PROVIDED INFORMATION -
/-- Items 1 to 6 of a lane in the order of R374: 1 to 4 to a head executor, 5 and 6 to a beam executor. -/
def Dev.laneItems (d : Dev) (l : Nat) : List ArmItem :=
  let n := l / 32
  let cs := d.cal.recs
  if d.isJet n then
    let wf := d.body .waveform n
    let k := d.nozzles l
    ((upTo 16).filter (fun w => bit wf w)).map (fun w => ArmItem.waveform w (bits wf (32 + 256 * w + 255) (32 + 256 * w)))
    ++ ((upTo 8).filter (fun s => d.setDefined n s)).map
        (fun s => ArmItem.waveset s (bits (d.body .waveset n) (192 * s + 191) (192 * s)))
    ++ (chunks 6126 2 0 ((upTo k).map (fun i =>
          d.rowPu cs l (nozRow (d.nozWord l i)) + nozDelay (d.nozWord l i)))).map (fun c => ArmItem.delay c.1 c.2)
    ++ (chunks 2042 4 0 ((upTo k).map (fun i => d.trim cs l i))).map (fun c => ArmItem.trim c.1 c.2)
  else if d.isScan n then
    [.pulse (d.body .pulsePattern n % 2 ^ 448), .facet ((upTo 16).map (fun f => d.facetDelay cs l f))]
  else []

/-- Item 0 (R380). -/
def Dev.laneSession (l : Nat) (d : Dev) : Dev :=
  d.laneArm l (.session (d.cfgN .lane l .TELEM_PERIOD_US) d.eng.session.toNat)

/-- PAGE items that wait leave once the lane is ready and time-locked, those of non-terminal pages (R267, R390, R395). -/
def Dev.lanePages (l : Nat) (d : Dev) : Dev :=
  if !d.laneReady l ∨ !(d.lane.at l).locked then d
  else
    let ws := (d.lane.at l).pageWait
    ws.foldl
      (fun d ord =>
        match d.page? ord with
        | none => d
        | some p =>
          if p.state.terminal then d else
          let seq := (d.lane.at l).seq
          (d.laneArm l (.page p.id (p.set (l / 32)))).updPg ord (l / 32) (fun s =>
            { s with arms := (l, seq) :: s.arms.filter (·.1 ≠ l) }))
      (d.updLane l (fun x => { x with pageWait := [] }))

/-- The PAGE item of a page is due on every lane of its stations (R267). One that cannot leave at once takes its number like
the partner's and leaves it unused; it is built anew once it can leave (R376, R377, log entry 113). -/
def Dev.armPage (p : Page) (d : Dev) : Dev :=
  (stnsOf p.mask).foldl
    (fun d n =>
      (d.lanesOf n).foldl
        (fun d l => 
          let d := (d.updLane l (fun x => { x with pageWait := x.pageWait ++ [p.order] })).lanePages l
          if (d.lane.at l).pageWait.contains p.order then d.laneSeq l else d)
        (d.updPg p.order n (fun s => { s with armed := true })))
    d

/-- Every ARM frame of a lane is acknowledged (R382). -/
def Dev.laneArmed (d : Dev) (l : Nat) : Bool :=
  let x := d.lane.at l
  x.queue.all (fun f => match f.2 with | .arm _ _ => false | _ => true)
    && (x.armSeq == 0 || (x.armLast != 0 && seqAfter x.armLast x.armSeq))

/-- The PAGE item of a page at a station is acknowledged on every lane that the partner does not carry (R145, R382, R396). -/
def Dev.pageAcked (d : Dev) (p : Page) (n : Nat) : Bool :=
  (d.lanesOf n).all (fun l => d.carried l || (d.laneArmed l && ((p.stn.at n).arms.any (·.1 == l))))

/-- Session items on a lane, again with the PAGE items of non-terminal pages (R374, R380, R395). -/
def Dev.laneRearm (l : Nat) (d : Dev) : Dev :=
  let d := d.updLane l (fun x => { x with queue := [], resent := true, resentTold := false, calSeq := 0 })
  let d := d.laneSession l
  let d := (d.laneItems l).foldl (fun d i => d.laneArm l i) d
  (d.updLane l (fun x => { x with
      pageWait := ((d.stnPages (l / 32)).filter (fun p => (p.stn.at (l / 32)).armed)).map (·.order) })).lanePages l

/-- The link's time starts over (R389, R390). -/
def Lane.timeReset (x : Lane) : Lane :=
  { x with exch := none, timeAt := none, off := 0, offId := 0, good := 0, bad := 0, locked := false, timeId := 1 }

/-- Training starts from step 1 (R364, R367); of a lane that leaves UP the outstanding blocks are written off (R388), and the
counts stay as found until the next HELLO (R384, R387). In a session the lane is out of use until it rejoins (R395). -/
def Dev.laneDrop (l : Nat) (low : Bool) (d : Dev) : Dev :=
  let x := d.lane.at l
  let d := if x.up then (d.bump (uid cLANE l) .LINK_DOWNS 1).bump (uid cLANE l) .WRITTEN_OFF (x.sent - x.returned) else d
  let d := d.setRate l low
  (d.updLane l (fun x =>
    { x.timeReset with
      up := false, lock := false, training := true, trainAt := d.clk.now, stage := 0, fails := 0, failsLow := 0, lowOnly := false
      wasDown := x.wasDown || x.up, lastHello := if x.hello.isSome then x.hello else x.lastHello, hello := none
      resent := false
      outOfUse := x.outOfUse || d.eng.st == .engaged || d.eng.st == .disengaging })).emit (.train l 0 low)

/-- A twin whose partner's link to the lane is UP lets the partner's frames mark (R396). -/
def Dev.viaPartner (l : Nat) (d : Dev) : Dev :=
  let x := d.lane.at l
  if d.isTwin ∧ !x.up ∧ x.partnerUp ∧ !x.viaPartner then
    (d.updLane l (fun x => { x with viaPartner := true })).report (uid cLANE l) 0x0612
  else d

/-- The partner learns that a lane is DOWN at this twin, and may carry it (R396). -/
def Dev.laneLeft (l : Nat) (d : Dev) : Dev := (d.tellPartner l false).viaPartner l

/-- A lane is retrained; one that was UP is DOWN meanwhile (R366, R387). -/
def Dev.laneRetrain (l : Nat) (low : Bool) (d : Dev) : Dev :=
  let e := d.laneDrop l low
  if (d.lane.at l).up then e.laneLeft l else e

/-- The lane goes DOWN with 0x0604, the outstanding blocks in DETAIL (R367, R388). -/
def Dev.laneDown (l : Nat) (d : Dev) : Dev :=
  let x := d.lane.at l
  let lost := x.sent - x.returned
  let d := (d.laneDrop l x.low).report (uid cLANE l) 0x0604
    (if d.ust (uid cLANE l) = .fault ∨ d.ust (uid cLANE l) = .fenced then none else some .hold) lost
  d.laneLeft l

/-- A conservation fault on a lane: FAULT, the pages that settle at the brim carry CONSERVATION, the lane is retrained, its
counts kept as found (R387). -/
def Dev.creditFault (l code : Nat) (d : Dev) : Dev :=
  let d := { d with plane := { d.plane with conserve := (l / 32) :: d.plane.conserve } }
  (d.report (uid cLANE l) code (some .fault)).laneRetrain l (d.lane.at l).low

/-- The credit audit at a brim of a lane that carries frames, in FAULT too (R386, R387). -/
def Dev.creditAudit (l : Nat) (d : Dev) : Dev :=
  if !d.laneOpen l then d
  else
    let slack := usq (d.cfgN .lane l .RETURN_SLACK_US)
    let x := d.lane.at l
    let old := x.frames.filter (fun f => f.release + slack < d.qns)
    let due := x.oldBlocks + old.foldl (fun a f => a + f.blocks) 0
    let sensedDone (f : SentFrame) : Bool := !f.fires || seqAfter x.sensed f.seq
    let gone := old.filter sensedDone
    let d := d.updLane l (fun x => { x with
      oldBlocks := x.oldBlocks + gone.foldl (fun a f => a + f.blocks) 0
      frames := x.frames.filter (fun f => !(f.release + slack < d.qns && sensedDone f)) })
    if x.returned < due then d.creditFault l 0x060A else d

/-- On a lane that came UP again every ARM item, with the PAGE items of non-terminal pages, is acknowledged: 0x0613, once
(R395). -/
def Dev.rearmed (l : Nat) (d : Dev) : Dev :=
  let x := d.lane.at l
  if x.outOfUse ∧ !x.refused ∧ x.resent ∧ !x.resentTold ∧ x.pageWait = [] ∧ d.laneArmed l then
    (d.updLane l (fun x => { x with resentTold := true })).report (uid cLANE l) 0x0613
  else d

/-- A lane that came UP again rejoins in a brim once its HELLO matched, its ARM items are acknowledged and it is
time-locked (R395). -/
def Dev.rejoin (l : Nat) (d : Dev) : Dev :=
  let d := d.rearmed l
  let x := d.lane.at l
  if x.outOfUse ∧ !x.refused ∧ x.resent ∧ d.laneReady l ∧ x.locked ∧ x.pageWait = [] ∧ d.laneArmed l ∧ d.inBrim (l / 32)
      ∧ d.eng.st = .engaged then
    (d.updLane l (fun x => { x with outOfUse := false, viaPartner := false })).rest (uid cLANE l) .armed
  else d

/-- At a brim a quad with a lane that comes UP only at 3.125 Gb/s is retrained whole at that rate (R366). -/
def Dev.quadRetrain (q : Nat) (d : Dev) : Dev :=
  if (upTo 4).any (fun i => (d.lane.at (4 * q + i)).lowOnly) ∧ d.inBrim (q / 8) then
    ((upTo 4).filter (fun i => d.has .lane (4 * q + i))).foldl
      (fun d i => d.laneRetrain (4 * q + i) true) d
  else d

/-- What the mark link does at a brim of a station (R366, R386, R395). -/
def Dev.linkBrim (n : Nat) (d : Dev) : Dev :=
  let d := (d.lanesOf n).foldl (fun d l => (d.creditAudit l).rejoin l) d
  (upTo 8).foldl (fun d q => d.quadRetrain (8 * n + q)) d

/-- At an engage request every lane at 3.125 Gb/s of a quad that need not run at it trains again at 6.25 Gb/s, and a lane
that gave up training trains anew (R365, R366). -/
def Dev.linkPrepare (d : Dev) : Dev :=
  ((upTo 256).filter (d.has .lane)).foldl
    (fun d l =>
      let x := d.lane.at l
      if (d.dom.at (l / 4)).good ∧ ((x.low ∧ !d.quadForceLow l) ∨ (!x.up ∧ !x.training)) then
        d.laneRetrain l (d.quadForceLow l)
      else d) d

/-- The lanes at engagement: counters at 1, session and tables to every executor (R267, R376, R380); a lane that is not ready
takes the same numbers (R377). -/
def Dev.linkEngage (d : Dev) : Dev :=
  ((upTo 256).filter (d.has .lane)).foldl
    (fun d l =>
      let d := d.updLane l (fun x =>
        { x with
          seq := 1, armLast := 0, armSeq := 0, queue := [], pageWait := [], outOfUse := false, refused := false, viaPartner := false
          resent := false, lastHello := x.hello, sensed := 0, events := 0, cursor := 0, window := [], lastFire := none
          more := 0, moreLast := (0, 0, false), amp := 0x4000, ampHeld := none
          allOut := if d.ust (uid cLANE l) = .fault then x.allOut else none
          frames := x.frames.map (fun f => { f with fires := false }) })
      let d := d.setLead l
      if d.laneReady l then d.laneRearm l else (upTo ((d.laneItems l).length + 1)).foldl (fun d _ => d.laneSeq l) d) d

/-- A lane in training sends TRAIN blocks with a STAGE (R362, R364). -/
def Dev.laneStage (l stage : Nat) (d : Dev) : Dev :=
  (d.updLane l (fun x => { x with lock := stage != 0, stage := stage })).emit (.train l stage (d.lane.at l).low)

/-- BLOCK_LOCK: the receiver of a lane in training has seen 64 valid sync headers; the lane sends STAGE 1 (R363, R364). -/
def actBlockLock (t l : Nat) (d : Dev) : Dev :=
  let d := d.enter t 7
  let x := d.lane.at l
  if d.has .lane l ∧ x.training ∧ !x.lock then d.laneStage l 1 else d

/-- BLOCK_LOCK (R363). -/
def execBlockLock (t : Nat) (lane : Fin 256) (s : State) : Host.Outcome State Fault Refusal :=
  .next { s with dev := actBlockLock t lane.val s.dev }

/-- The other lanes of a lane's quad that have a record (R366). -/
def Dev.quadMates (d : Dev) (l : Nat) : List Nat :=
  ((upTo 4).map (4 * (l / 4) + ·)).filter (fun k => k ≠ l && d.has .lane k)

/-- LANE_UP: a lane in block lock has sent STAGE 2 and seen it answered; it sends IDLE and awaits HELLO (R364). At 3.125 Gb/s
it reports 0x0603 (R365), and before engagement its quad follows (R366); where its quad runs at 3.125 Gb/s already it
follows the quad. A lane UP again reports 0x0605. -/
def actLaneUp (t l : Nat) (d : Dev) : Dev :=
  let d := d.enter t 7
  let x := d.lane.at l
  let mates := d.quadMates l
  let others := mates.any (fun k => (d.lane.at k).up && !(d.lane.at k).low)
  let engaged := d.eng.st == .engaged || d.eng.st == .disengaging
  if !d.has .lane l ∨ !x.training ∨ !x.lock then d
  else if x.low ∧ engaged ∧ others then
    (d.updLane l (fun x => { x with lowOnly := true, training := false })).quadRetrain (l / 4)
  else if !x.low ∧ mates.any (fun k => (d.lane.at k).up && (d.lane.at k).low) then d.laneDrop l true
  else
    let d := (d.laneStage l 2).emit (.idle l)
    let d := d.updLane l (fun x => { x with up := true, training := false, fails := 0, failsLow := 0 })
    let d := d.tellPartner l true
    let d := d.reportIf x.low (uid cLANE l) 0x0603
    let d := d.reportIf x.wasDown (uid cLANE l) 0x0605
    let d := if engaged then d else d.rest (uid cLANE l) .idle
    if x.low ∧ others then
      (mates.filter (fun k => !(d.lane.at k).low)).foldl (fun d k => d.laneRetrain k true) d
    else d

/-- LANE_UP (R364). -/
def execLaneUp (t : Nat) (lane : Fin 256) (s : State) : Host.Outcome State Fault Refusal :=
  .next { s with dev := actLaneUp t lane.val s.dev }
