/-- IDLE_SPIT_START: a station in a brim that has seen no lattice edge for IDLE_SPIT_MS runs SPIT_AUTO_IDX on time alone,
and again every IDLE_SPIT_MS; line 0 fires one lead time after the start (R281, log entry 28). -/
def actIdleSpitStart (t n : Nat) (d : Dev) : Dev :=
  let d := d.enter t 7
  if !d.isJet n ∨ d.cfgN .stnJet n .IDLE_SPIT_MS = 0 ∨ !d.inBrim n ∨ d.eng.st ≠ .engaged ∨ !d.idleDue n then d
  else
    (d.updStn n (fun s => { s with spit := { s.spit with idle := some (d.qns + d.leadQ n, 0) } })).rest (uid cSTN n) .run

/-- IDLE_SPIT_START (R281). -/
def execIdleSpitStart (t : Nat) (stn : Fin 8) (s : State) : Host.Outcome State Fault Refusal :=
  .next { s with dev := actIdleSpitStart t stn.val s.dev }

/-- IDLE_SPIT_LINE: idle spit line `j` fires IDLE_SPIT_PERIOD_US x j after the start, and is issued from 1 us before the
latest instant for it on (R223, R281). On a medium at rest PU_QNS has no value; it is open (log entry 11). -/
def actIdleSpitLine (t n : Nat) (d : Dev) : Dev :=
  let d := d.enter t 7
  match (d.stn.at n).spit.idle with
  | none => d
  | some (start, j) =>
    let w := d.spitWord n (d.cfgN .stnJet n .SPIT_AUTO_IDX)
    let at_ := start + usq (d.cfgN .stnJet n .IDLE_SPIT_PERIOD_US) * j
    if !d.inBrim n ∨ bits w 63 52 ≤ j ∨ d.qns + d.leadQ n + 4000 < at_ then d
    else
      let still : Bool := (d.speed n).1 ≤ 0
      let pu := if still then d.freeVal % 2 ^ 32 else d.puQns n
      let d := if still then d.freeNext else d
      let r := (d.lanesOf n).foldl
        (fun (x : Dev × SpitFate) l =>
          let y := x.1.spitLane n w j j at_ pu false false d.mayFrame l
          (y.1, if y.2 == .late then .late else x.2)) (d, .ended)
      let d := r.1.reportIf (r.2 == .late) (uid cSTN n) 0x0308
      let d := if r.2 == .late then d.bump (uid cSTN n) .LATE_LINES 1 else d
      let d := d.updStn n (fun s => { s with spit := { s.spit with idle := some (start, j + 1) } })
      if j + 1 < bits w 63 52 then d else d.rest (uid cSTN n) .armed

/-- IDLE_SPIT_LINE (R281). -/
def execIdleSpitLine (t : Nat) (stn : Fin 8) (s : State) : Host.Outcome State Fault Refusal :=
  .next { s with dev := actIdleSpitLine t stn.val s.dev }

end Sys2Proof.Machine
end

WORK TO BE COMPLETED -
Starting at the line above that contains "def Dev.laneItems (d", write out each line exactly until the line that contains "d.laneArm l (.session" has been written, and stop there.

RESPONSE -
def Dev.laneItems (d : Dev) (l : Nat) : List ArmItem :=
  let n := l / 32
  let cs := d.cal.recs
  if d.isJet n then
    let wf := d.body .waveform n
    let k := d.nozzles l
    ((upTo 16).filter (fun w => bit wf w)).map (fun w => ArmItem.waveform w (bits wf (32 + 256 * w + 255) (32 + 256 * w)))
    ++ ((upTo 8).filter (fun s => d.setDefined n s)).map
        (fun s => ArmItem.waveset s (bits (d.body .waveset n) (192 * s + 191) (192 * s)))
    ++ (chunks 6126 2 0 ((upTo k).map (fun i =>
          d.rowPu cs l (nozRow (d.nozWord l i)) + nozDelay (d.nozWord l i)))).map (fun c => ArmItem.delay c.1 c.2)
    ++ (chunks 2042 4 0 ((upTo k).map (fun i => d.trim cs l i))).map (fun c => ArmItem.trim c.1 c.2)
  else if d.isScan n then
    [.pulse (d.body .pulsePattern n % 2 ^ 448), .facet ((upTo 16).map (fun f => d.facetDelay cs l f))]
  else []

/-- Item 0 (R380). -/
def Dev.laneSession (l : Nat) (d : Dev) : Dev :=
  d.laneArm l (.session (d.cfgN .lane l .TELEM_PERIOD_US) d.eng.session.toNat)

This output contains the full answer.